── Records to process ──
-- ==== Sys2Proof/Laws/Step.lean ====
section
/-! SUPPORT. Each operation, each service and each step as a plain function of the state: no meaning stops, so a proof
can work with these functions and never with outcomes. -/

namespace Sys2Proof.Machine

/-- The handler of request `i` as a function. -/
def handler (i : Fin 4) (s : State) : State :=
  match i with
  | 0 => bitFire s
  | 1 => bitFire s
  | 2 => bitFire s
  | 3 => tickWith (s.slotRead s.fsel s.idx) s

/-- One request of phase 4 as a function. -/
def serve (i : Fin 4) (s : State) : State := if pending s i then handler i (acknowledge i s) else s

/-- Phase 4 with `hold = 0` as a function. -/
def serveAll (s : State) : State := serve 3 (serve 2 (serve 1 (serve 0 s)))

/-- A microsecond as a function. -/
def usec (hold : Bool) (s : State) : State := if hold then holdAll (countPhases s) else serveAll (countPhases s)

theorem exec_serviceOf (i : Fin 4) (s : State) : exec (serviceOf i) s = .next (handler i s) := by
  fin_cases i <;> rfl

theorem serviceRequest_eq (i : Fin 4) (s : State) : serviceRequest i s = .next (serve i s) := by
  unfold serviceRequest serve
  split
  · exact exec_serviceOf i _
  · rfl

@[simp] theorem andThen_next (s : State) (f : State → Result) : andThen (.next s) f = f s := rfl

theorem serviceAll_eq (s : State) : serviceAll s = .next (serveAll s) := by
  simp only [serviceAll, serviceRequest_eq, andThen_next, serveAll]

theorem usecStep_eq (hold : Bool) (s : State) : usecStep hold s = .next (usec hold s) := by
  cases hold
  · exact serviceAll_eq _
  · rfl

theorem serve_of_not_pending {i : Fin 4} {s : State} (h : pending s i = false) : serve i s = s := by
  simp [serve, h]

theorem serve_of_pending {i : Fin 4} {s : State} (h : pending s i = true) :
    serve i s = handler i (acknowledge i s) := by simp [serve, h]

/-- The default parameters give exec's meanings. -/
@[simp] theorem execWith_default (i : Instr) (s : State) : execWith defaultParams i s = exec i s := by cases i <;> rfl

/-- One inversion for a command word: it is illegal, or it runs the operation it decodes to. -/
theorem commandStepWith_cases (c : Params) (w : CommandWord) (s : State) :
    (∃ e, decodeCmd w = .error e ∧ commandStepWith c w s = .next (raise .illegalCommand s)) ∨
    (∃ i, decodeCmd w = .ok i ∧ commandStepWith c w s = execWith c i s) := by
  unfold commandStepWith
  cases h : decodeCmd w with
  | error e => exact .inl ⟨e, rfl, rfl⟩
  | ok i => exact .inr ⟨i, rfl, rfl⟩

/-- What an operation of the command port can do to the state: every outcome of the seven commands. -/
inductive CommandEffect (c : Params) (s : State) : State → Prop where
  | same : CommandEffect c s s
  | illegal : CommandEffect c s (raise .illegalCommand s)
  | noFrame : s.fvalid = false → CommandEffect c s (raise .startNoFrame s)
  | invalid : CommandEffect c s (raise .invalidTimeSample s)
  | armed : s.fvalid = true → s.stRun = false → CommandEffect c s (armSecondTick s)
  | answered (r : BitVec 32) : CommandEffect c s (answer r s)
  | published (t : ValidSample) : CommandEffect c s (publish (encodeFrame c t) s)

/-- The operations a command word can decode to. -/
def isCommand : Instr → Bool
  | .nop | .encode _ | .start | .pack _ | .leap _ | .dstwin _ | .isdst _ _ => true
  | .bitfire0 | .bitfire1 | .bitfire2 | .tick | .setCarrierLow | .setCarrierFull => false

theorem decodeCmd_isCommand {w : CommandWord} {i : Instr} (h : decodeCmd w = .ok i) : isCommand i = true := by
  unfold decodeCmd decodeOpcode at h
  repeat' split at h
  all_goals first | (cases h; rfl) | cases h

/-- Each command answers one of those effects. -/
theorem execWith_command (c : Params) {i : Instr} (hi : isCommand i = true) (s : State) :
    ∃ t, execWith c i s = .next t ∧ CommandEffect c s t := by
  cases i with
  | nop => exact ⟨s, rfl, .same⟩
  | encode t =>
    by_cases h : sampleOk t = true
    · exact ⟨_, by simp only [execWith, execEncodeWith, h, dite_true], .published ⟨t, h⟩⟩
    · exact ⟨_, by simp only [execWith, execEncodeWith, h]; rfl, .invalid⟩
  | start =>
    cases hf : s.fvalid with
    | false => exact ⟨_, by simp only [execWith, exec, execStart, hf, if_true], .noFrame hf⟩
    | true =>
      cases hr : s.stRun with
      | true => exact ⟨s, by simp [execWith, exec, execStart, hf, hr], .same⟩
      | false => exact ⟨_, by simp [execWith, exec, execStart, hf, hr], .armed hf hr⟩
  | pack n =>
    by_cases h : n < 1000
    · exact ⟨_, by simp only [execWith, exec, execPack, h, dite_true]; rfl, .answered _⟩
    · exact ⟨_, by simp only [execWith, exec, execPack, h, dite_false], .illegal⟩
  | leap y =>
    cases h : yearOk y with
    | true => exact ⟨_, by simp only [execWith, exec, execLeap, h, if_true]; rfl, .answered _⟩
    | false => exact ⟨_, by simp only [execWith, exec, execLeap, h]; rfl, .illegal⟩
  | dstwin y =>
    cases h : yearOk y with
    | true => exact ⟨_, by simp only [execWith, execDstwinWith, h, if_true]; rfl, .answered _⟩
    | false => exact ⟨_, by simp only [execWith, execDstwinWith, h]; rfl, .illegal⟩
  | isdst y d =>
    cases h : yearOk y && dayOk d with
    | true => exact ⟨_, by simp only [execWith, execIsdstWith, h, if_true]; rfl, .answered _⟩
    | false => exact ⟨_, by simp only [execWith, execIsdstWith, h]; rfl, .illegal⟩
  | bitfire0 => cases hi
  | bitfire1 => cases hi
  | bitfire2 => cases hi
  | tick => cases hi
  | setCarrierLow => cases hi
  | setCarrierFull => cases hi

/-- What a `Cmd` step can do (44_command_port R220). -/
theorem commandStepWith_effect (c : Params) (w : CommandWord) (s : State) :
    ∃ t, commandStepWith c w s = .next t ∧ CommandEffect c s t := by
  rcases commandStepWith_cases c w s with ⟨_, _, h⟩ | ⟨i, hd, h⟩
  · exact ⟨_, h, .illegal⟩
  · rw [h]; exact execWith_command c (decodeCmd_isCommand hd) s

/-- One inversion for the step: what it answers, by what the environment does next (00_scope R7). -/
theorem stepWith_cases (c : Params) (s : State) :
    (nextInput s = .reset ∧ stepWith c s = .next (resetStep (dropInput s))) ∨
    (∃ w t, nextInput s = .cmd w ∧ stepWith c s = .next t ∧ CommandEffect c (dropInput s) t) ∨
    (∃ hold, nextInput s = .usec hold ∧ stepWith c s = .next (usec hold (dropInput s))) := by
  unfold stepWith
  cases h : nextInput s with
  | reset => exact .inl ⟨rfl, rfl⟩
  | cmd w =>
    obtain ⟨t, ht, he⟩ := commandStepWith_effect c w (dropInput s)
    exact .inr (.inl ⟨w, t, rfl, ht, he⟩)
  | usec hold => exact .inr (.inr ⟨hold, rfl, usecStep_eq hold _⟩)

/-- Every step answers a next state. -/
theorem stepWith_next (c : Params) (s : State) : ∃ t, stepWith c s = .next t := by
  obtain ⟨-, h⟩ | ⟨_, _, -, h, -⟩ | ⟨_, -, h⟩ := stepWith_cases c s <;> exact ⟨_, h⟩

end Sys2Proof.Machine
end

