-- ==== Sys2Proof/Laws/Encoding.lean ====
section
/-! SUPPORT. Command words as naturals, the operand checks as propositions, and the packed digits bit by bit. -/

namespace Sys2Proof

/-- A command word is its opcode and its operand part (30_encoding R81). -/
theorem commandWord_toNat {op x : Nat} (h : op < 16) (hx : x < 2 ^ 36) :
    (commandWord op x).toNat = op * 2 ^ 36 + x := by
  unfold commandWord
  rw [BitVec.toNat_ofNat]
  exact Nat.mod_eq_of_lt (by omega)

end Sys2Proof

namespace Sys2Proof.Machine

theorem yearOk_iff (y : Nat) : yearOk y = true ↔ 1 ≤ y ∧ y ≤ 9999 := by simp [yearOk]

theorem dayOk_iff (d : Nat) : dayOk d = true ↔ 1 ≤ d ∧ d ≤ 366 := by simp [dayOk]

/-- Line 1 of ENCODE as a proposition (42_frame_encoder R160). -/
theorem sampleOk_iff (y d h m : Nat) :
    sampleOk { year := y, dayOfYear := d, hour := h, minute := m } = true ↔
      (1 ≤ y ∧ y ≤ 9999 ∧ 1 ≤ d ∧ d ≤ 366 ∧ h ≤ 23 ∧ m ≤ 59) := by
  simp [sampleOk, yearOk, dayOk]; omega

theorem isLeapYear_iff (y : Nat) : isLeapYear y = true ↔ y % 4 = 0 ∧ (y % 100 ≠ 0 ∨ y % 400 = 0) := by
  simp [isLeapYear]

/-- The bits of `pack_bcd` are the bits of the packed number (40_bcd_packer R110). -/
theorem packBcd_getLsbD (n : Fin 1000) {k : Nat} (hk : k < 16) : (packBcd n).getLsbD k =
    (n.val / 100 * 256 + (n.val - 100 * (n.val / 100)) / 10 * 16 + n.val % 10).testBit k := by
  simp only [packBcd, BitVec.getLsbD_ofNat, hk, decide_true, Bool.true_and]

/-- ENCODE of a valid sample publishes its frame (42_frame_encoder R160). -/
theorem execEncodeWith_valid (c : Params) (v : ValidSample) (s : State) :
    execEncodeWith c v.sample s = .next (publish (encodeFrame c v) s) := by
  simp only [execEncodeWith, v.ok, dite_true]

end Sys2Proof.Machine
end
───
**What the task requires**
Set down, from the entries above, exactly the lines from the one with "def handler (i" up to and including the one with "def usec (hold", and no other lines.

**Your response**
def handler (i : Fin 4) (s : State) : State :=
  match i with
  | 0 => bitFire s
  | 1 => bitFire s
  | 2 => bitFire s
  | 3 => tickWith (s.slotRead s.fsel s.idx) s

/-- One request of phase 4 as a function. -/
def serve (i : Fin 4) (s : State) : State := if pending s i then handler i (acknowledge i s) else s

/-- Phase 4 with `hold = 0` as a function. -/
def serveAll (s : State) : State := serve 3 (serve 2 (serve 1 (serve 0 s)))

/-- A microsecond as a function. -/
def usec (hold : Bool) (s : State) : State := if hold then holdAll (countPhases s) else serveAll (countPhases s)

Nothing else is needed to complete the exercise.